(Data records)
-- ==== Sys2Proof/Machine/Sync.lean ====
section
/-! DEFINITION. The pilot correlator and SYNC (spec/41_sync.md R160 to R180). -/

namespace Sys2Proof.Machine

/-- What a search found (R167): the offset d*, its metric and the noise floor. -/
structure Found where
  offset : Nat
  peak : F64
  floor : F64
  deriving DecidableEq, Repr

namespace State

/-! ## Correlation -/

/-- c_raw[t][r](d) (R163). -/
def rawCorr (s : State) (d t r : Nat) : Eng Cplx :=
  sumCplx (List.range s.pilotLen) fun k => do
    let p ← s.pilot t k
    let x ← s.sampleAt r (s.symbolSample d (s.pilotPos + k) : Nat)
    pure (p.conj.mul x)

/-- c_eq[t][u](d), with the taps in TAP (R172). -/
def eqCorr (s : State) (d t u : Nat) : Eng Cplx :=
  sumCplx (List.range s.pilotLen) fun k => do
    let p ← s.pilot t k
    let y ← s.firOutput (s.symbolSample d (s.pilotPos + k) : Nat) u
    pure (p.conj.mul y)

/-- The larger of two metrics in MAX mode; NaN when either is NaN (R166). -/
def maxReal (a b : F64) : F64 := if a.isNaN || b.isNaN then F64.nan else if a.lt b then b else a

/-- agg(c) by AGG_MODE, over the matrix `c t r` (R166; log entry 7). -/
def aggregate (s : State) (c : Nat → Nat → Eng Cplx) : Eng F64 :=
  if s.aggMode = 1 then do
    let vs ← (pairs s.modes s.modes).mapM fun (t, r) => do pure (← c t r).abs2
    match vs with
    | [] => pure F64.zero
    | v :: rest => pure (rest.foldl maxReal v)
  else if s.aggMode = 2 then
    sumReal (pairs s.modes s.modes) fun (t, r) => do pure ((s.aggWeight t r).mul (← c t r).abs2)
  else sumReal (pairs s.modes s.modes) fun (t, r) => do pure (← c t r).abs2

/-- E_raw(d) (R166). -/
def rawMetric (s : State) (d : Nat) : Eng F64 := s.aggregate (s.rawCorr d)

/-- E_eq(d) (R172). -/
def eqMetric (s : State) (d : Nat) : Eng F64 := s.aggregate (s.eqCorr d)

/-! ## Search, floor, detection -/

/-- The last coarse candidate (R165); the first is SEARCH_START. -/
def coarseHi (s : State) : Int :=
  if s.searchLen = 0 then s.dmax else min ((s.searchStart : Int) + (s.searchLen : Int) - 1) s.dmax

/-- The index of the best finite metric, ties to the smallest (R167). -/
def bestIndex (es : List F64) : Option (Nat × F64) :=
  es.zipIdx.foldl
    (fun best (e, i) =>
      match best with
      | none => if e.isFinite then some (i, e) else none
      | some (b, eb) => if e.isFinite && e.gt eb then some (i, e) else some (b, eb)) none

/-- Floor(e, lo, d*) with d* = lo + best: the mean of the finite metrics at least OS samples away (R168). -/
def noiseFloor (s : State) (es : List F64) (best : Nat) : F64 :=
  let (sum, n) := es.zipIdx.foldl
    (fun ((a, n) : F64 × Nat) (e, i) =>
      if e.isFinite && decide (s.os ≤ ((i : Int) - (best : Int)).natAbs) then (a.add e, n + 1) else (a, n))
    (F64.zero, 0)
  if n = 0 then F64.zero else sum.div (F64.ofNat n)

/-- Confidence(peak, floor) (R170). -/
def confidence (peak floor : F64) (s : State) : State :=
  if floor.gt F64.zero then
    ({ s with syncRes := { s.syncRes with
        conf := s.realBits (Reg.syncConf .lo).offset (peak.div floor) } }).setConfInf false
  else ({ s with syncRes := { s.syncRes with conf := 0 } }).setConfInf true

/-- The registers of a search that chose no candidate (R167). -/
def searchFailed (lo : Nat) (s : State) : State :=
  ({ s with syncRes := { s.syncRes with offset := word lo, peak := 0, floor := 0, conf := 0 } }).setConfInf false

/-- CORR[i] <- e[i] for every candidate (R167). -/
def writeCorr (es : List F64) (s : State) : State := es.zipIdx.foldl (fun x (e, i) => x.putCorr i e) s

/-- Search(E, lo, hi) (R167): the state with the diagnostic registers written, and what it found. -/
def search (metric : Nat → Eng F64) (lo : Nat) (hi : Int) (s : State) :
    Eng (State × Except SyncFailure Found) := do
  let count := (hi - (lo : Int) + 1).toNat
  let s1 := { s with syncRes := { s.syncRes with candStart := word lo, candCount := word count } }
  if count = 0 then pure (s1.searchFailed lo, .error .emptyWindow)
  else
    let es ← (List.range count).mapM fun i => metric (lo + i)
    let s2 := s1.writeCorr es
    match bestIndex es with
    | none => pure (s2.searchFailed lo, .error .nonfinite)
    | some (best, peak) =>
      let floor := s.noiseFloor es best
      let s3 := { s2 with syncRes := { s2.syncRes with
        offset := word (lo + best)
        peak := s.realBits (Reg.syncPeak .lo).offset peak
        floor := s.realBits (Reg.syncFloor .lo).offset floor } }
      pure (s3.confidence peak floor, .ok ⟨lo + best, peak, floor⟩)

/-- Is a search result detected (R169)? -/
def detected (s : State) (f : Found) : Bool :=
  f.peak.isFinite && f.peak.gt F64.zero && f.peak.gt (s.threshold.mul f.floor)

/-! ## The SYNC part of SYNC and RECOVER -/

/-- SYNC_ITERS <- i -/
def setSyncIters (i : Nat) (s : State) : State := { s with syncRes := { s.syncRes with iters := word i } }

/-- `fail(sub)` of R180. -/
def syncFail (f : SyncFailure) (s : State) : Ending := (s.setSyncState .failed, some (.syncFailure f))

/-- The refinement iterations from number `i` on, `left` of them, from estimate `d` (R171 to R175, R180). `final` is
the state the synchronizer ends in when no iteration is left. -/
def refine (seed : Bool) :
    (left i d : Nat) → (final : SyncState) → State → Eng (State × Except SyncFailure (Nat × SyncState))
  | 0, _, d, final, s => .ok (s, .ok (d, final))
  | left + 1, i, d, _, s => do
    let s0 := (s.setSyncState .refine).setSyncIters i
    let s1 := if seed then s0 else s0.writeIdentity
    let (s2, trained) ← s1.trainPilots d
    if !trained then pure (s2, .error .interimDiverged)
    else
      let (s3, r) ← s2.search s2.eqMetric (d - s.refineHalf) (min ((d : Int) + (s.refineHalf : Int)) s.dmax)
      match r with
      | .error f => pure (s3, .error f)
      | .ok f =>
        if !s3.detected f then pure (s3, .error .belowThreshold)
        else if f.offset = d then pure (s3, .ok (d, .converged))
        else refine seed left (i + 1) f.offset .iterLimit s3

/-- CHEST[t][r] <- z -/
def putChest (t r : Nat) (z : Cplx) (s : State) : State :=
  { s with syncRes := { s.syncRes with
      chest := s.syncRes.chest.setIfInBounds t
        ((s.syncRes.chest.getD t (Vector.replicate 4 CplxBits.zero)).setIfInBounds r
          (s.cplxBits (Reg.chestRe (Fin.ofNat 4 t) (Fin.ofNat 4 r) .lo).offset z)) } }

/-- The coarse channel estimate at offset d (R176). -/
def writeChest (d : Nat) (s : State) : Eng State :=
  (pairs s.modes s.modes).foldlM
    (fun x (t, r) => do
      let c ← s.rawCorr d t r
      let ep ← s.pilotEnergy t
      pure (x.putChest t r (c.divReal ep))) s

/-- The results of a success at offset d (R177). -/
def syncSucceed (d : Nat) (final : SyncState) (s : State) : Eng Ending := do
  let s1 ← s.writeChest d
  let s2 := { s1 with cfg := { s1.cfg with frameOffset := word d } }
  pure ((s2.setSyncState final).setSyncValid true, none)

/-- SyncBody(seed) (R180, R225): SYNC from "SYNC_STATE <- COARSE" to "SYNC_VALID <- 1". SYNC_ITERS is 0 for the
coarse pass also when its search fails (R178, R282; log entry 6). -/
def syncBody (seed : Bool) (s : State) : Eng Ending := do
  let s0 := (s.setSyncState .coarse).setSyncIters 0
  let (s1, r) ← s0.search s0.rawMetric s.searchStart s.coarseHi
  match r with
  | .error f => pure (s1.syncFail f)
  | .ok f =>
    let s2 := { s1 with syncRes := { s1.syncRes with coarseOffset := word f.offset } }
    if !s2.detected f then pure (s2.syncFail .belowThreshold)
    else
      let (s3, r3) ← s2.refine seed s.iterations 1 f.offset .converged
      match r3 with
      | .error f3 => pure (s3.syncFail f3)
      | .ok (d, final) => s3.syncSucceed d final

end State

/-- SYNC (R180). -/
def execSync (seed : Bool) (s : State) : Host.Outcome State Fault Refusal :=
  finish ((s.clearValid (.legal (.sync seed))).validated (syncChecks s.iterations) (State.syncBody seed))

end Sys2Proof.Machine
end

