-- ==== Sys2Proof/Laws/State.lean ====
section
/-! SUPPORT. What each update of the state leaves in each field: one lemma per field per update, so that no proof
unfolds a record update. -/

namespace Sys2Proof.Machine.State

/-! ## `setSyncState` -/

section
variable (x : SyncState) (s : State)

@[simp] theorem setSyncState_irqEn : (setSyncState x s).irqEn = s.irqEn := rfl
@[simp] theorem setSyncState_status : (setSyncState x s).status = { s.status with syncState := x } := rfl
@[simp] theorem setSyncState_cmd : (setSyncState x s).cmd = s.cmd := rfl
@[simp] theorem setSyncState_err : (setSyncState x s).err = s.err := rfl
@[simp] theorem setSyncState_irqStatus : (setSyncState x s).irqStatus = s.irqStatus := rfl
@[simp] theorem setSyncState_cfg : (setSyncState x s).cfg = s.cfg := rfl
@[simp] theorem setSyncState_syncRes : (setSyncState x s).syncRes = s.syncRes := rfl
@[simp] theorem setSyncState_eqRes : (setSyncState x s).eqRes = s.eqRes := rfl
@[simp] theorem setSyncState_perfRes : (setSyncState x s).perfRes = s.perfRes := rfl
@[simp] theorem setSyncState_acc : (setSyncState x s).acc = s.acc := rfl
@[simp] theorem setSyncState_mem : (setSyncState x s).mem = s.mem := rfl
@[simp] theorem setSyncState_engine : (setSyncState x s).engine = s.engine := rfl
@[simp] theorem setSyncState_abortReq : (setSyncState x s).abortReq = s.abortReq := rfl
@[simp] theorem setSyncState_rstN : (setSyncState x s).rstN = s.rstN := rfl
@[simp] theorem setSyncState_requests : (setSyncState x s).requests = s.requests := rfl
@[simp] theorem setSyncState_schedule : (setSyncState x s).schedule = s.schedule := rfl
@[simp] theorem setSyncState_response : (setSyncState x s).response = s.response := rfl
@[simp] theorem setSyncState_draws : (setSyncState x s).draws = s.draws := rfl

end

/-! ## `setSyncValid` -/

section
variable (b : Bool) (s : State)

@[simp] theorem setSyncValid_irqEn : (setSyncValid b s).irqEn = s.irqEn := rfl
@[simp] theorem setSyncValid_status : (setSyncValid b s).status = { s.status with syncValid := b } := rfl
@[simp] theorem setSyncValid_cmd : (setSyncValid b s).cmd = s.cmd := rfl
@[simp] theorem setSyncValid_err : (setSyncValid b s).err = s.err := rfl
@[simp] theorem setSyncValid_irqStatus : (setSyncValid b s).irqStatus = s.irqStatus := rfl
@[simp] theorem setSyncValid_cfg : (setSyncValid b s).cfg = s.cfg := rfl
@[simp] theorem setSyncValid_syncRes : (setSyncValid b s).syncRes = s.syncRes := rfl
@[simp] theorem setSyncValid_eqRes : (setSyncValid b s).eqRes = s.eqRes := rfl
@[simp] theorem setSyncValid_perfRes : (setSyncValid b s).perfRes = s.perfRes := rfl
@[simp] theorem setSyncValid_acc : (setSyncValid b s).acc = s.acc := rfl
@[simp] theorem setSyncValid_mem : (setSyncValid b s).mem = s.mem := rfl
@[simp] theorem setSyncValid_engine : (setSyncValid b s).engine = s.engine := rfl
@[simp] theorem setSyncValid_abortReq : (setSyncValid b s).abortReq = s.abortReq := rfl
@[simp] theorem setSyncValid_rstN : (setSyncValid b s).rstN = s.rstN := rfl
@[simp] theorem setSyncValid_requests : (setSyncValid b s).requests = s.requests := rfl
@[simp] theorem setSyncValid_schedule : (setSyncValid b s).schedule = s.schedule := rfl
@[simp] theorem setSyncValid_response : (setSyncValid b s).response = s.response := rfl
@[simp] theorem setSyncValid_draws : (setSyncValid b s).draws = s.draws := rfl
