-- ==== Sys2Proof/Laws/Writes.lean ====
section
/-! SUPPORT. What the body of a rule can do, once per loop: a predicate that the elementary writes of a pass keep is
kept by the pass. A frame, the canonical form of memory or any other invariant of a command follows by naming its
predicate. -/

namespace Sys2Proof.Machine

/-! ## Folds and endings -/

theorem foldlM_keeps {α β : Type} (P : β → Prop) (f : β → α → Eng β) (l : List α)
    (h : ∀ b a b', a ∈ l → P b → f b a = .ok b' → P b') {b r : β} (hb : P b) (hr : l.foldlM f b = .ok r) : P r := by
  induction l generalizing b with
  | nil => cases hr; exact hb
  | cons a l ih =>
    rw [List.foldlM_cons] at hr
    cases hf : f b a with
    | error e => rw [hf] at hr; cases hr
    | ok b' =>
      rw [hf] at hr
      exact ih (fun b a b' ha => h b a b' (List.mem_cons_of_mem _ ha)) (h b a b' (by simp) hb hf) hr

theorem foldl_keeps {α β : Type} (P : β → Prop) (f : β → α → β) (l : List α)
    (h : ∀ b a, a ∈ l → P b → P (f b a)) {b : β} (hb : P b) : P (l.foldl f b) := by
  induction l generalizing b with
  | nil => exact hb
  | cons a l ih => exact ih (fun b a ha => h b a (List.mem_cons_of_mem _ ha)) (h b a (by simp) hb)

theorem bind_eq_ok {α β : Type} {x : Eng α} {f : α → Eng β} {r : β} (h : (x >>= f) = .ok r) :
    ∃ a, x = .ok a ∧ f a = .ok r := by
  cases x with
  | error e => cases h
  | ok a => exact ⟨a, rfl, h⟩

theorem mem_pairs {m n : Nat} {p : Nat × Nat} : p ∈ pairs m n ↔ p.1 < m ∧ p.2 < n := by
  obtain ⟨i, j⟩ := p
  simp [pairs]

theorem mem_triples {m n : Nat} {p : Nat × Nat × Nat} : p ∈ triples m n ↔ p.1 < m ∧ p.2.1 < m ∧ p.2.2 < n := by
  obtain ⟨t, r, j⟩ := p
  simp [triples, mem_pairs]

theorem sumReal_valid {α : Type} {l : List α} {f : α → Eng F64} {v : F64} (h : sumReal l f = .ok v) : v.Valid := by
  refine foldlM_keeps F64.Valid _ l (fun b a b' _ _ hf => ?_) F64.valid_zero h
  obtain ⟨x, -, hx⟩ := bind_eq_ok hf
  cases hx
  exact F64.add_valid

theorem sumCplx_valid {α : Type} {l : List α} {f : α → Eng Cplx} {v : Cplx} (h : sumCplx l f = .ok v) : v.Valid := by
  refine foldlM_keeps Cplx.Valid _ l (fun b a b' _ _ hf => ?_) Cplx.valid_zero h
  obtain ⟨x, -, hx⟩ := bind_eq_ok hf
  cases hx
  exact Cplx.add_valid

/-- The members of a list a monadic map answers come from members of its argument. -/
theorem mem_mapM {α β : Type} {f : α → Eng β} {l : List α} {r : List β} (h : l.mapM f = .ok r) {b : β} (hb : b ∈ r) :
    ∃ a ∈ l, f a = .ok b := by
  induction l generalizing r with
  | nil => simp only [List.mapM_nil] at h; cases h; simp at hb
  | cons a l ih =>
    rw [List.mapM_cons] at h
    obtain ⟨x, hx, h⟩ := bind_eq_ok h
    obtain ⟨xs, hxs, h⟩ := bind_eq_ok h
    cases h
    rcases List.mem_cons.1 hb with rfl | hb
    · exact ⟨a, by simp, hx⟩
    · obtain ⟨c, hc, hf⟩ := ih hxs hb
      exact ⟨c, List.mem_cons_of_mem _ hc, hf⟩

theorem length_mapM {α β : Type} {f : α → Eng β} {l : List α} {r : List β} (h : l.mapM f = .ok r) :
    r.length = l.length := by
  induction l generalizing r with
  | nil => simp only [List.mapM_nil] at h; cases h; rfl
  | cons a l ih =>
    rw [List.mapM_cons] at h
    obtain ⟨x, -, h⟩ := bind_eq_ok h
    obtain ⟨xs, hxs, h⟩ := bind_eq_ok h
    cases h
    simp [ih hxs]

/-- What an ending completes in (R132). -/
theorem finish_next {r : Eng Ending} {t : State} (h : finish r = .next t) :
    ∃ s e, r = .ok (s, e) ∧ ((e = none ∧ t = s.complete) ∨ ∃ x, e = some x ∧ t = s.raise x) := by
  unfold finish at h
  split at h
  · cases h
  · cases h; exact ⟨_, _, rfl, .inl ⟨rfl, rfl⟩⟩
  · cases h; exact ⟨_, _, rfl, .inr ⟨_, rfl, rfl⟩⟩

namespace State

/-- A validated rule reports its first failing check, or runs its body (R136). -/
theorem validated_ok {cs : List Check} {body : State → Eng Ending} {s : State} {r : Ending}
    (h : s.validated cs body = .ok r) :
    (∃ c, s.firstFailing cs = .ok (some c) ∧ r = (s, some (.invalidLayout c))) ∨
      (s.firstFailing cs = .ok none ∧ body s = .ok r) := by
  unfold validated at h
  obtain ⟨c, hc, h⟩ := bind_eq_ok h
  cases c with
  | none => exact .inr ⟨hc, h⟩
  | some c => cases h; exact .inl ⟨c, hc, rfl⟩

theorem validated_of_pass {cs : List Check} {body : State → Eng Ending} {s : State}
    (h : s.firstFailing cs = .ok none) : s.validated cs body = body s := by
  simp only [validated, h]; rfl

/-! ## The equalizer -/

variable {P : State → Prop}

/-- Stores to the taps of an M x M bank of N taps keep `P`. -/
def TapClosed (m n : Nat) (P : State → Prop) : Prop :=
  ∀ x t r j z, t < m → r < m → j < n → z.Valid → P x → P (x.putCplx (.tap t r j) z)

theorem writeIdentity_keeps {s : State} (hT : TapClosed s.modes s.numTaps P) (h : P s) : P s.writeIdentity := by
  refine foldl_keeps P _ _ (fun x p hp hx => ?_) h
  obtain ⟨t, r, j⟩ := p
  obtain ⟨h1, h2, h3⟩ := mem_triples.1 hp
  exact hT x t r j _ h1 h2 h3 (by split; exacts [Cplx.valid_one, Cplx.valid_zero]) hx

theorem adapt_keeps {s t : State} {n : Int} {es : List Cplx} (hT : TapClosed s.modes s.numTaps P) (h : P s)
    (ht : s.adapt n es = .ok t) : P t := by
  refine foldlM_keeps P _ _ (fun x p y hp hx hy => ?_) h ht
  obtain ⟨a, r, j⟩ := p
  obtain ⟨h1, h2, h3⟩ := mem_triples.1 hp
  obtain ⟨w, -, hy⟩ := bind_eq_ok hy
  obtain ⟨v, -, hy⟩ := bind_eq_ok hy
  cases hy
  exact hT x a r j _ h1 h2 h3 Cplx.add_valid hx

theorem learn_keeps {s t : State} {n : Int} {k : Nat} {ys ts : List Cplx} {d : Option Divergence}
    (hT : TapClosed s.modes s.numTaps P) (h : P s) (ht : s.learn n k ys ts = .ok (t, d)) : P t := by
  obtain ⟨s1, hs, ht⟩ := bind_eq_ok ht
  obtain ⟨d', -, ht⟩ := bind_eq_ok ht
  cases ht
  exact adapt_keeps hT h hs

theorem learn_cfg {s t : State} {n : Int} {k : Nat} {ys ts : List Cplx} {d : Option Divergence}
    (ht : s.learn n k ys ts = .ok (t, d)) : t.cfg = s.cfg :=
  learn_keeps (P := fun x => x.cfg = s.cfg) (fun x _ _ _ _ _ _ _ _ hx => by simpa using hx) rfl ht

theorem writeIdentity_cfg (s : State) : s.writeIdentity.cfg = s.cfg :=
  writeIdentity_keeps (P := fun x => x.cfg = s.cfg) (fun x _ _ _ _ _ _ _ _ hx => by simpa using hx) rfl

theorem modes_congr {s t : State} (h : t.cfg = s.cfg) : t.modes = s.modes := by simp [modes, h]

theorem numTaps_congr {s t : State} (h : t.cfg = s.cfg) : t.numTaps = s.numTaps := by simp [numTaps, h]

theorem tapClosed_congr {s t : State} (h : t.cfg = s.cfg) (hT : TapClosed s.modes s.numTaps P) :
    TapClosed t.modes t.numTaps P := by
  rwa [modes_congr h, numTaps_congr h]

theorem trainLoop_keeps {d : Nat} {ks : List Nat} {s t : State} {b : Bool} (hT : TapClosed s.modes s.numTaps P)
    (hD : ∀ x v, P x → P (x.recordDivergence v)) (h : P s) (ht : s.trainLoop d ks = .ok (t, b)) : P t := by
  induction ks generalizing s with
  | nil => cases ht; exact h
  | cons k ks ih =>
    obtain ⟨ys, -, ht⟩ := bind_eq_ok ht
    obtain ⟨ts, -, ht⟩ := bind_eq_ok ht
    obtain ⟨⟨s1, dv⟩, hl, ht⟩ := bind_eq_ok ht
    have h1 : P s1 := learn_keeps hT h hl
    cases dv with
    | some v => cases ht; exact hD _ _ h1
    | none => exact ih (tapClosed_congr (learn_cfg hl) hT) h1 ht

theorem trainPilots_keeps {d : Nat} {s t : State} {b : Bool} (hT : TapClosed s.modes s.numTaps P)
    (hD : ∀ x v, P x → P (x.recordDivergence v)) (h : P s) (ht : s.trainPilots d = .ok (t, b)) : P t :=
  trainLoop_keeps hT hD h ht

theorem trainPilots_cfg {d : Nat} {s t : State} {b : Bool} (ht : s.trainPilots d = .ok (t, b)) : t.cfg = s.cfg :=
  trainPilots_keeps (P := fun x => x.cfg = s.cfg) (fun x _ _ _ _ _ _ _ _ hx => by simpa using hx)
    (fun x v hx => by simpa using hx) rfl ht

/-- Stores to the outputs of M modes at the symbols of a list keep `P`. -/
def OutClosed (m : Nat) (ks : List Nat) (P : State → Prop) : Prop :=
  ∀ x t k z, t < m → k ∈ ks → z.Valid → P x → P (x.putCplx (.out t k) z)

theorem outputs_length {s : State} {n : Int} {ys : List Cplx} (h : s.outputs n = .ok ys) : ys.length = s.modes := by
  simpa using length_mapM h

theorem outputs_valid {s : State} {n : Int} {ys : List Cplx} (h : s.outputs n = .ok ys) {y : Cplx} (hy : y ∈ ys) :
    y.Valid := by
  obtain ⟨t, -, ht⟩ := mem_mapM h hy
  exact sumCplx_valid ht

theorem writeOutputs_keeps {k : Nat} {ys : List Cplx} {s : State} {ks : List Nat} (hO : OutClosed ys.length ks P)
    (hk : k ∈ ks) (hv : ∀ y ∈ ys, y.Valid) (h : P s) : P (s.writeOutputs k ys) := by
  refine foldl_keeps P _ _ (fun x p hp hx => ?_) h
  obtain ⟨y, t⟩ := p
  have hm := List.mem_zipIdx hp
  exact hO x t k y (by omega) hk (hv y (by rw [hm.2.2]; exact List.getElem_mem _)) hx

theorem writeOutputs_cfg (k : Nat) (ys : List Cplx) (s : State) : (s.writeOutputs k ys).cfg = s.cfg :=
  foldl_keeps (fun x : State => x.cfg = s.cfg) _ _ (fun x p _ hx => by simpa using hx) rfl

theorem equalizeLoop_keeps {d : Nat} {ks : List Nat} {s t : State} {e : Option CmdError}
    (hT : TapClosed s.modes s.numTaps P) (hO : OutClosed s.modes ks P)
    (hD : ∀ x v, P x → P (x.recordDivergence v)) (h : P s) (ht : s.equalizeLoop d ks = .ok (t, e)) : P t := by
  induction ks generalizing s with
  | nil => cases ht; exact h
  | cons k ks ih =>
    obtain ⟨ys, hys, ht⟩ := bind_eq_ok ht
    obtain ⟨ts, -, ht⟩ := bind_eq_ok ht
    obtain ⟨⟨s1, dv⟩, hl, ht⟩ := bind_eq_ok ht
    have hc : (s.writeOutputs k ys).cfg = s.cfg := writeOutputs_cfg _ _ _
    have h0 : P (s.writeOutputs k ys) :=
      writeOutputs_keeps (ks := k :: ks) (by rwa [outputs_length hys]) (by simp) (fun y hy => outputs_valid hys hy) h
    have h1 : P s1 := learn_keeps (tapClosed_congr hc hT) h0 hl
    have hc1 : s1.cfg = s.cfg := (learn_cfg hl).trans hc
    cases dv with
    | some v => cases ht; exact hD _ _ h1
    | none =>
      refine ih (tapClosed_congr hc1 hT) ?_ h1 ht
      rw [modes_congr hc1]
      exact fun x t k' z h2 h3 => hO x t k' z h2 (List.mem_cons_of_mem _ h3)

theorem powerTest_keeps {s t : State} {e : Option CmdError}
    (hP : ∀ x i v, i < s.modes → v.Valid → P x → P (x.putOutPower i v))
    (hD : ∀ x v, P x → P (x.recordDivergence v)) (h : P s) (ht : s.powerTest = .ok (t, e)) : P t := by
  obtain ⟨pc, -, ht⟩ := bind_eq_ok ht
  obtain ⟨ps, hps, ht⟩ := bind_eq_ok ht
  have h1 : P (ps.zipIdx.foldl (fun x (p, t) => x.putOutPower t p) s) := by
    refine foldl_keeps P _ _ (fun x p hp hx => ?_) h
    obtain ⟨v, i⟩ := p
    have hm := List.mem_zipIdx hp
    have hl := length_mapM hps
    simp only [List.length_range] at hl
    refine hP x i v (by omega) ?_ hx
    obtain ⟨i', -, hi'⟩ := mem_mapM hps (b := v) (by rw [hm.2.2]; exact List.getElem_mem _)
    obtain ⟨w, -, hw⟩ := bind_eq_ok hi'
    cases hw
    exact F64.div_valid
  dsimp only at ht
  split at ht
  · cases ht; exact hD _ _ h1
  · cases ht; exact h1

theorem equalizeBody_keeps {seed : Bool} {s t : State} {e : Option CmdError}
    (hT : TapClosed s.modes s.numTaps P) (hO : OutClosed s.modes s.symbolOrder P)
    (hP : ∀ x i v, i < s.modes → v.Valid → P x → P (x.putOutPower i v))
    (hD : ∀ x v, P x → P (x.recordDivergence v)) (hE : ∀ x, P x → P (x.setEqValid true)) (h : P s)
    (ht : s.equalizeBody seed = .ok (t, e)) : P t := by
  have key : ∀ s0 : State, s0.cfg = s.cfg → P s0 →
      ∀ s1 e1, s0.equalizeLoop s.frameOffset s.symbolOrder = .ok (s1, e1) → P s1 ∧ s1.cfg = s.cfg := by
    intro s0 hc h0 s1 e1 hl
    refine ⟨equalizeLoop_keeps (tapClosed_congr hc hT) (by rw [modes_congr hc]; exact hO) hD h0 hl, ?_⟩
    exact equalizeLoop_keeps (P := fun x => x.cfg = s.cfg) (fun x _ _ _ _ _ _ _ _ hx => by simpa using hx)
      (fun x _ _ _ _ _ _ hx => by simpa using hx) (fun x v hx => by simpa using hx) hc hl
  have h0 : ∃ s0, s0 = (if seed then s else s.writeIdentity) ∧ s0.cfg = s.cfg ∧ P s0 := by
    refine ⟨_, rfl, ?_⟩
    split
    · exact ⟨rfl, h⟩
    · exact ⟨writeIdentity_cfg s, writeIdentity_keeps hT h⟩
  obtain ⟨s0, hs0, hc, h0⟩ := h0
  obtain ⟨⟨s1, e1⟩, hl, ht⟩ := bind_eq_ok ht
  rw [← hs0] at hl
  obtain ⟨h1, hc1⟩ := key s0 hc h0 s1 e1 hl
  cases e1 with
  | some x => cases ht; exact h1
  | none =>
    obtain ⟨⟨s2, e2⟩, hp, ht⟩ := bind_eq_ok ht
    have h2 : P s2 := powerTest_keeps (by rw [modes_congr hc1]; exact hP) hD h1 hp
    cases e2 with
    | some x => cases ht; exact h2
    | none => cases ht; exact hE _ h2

EXERCISE INSTRUCTIONS: From the line holding "entry 7). -/" to the line holding "else sumReal (pairs", inclusive, restate each line above exactly as written.

TASK OUTPUT:
/-- agg(c) by AGG_MODE, over the matrix `c t r` (R166; log entry 7). -/
def aggregate (s : State) (c : Nat → Nat → Eng Cplx) : Eng F64 :=
  if s.aggMode = 1 then do
    let vs ← (pairs s.modes s.modes).mapM fun (t, r) => do pure (← c t r).abs2
    match vs with
    | [] => pure F64.zero
    | v :: rest => pure (rest.foldl maxReal v)
  else if s.aggMode = 2 then
    sumReal (pairs s.modes s.modes) fun (t, r) => do pure ((s.aggWeight t r).mul (← c t r).abs2)
  else sumReal (pairs s.modes s.modes) fun (t, r) => do pure (← c t r).abs2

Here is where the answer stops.